Black Women for Wellness also wants to empower consumers and stylists to seek out healthier products, even if they have to pay more and travel longer distances to get them. Duncan believes these pain points are worth it and even encourages stylists to inform their clients about the adverse effects of the products they use.
Duncan also warns against falling for “green labeling,” where manufacturers slap “organic” labels onto their products without listing the actual ingredients. “Because they’re not regulated by the government, they’re not required to list ingredients, so they can get away with this,” she says.
Making your own, all-natural hair care products by searching the Internet for homemade recipes is another approach Duncan recommends. If you’re in the L.A. area, she invites you to come to Black Women for Wellness’s headquarters to learn about its D.I.Y. beauty-product seminars. Plus, the organization intends to make your shopping trips easier by soon featuring a downloadable “purse card” on its website listing all of the major harmful ingredients to avoid. (Until then, you can email firstname.lastname@example.org to have a purse card sent to you.)
Other solutions?

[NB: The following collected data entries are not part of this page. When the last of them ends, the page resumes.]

-- ==== Sys2Proof/Machine/Block.lean ====
section
/-! DEFINITION. The raw (ECB-equivalent) commands: ENC_BLK, DEC_BLK, ENC_BUF, DEC_BUF (spec 41_block_transform.md R125 to
R128). None reads or writes the chaining value (43_cbc.md R179). -/

namespace Sys2Proof.Machine

/-- ENC_BLK (R125). -/
def execEncBlk (s : State) : Result := requireKeyed s (finish (s.setDout (s.cipher.encryptBlock s.din)))

/-- DEC_BLK (R126). -/
def execDecBlk (s : State) : Result := requireKeyed s (finish (s.setDout (s.cipher.decryptBlock s.din)))

/-- The output block of ENC_BUF (R127). -/
def rawEncrypt (s : State) (inp : Block) : Block := s.cipher.encryptBlock inp

/-- The output block of DEC_BUF (R128). -/
def rawDecrypt (s : State) (inp : Block) : Block := s.cipher.decryptBlock inp

/-- ENC_BUF (R127). -/
def execEncBuf (s : State) : Result := requireKeyed s (bufferLoop rawEncrypt noChain (wholeBlocks s.len) 0 s)

/-- DEC_BUF (R128). -/
def execDecBuf (s : State) : Result := requireKeyed s (bufferLoop rawDecrypt noChain (wholeBlocks s.len) 0 s)

end Sys2Proof.Machine
end

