-- ==== Sys2Proof/Machine/Run.lean ====
section
/-! DEFINITION. A run and its final observation (spec 70_reset_and_hazards.md R263). -/

namespace Sys2Proof.Machine

/-- The registers of the window, in the order of their offsets (10_state.md R23). -/
def windowRegs : List Reg :=
  [.cmd, .status, .src, .dst, .len, .result, .dinHi, .dinLo, .doutHi, .doutLo, .cvHi, .cvLo, .id, .faddr, .rsvd38, .rsvd3C]

/-- What the host can read at the end of a run: the registers and `MEM`. `P`, `S` and `KBUF` are no part of it (R263). -/
structure Observation where
  /-- what a host read of each register returns, in the order of `windowRegs` -/
  regs : List Word
  /-- `MEM` -/
  mem  : Memory
deriving DecidableEq, Repr

/-- The state record restricted to what the host can read (R263). -/
def State.observe (s : State) : Observation where
  regs := windowRegs.map (readReg s)
  mem := s.mem

/-- Where a run starts: reset, with `MEM = MEM0`, on a platform, and with the host's accesses still to come (R263). -/
def State.atStart (c : Config) (mem0 : Memory) (events : List Event) : State :=
  { State.reset with mem := mem0, config := c, pending := events }

/-- The state in which a run ends: after its last access, with every command complete (R263). -/
def runFinal (c : Config) (mem0 : Memory) (events : List Event) : Result :=
  Sys2Proof.core.run events.length (State.atStart c mem0 events)

/-- The observation with which a run ends (R263). -/
def runObservation (c : Config) (mem0 : Memory) (events : List Event) : Option Observation :=
  match runFinal c mem0 events with
  | .next s => some s.observe
  | .fault _ | .refused _ => none

end Sys2Proof.Machine
end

Thought leaders interviewed for the report suggested educational seminars, engaging directly with beauty shops, and encouraging women who have suffered major consequences from exposure to toxins to share their personal stories.
Finally, a greater acceptance of black women’s natural hair is the key to ending all of these problems. “All hair is good; there is no bad hair,” said one hair care professional interviewed for the study. “Good hair is growing hair. Good hair is when it [doesn’t] hurt.”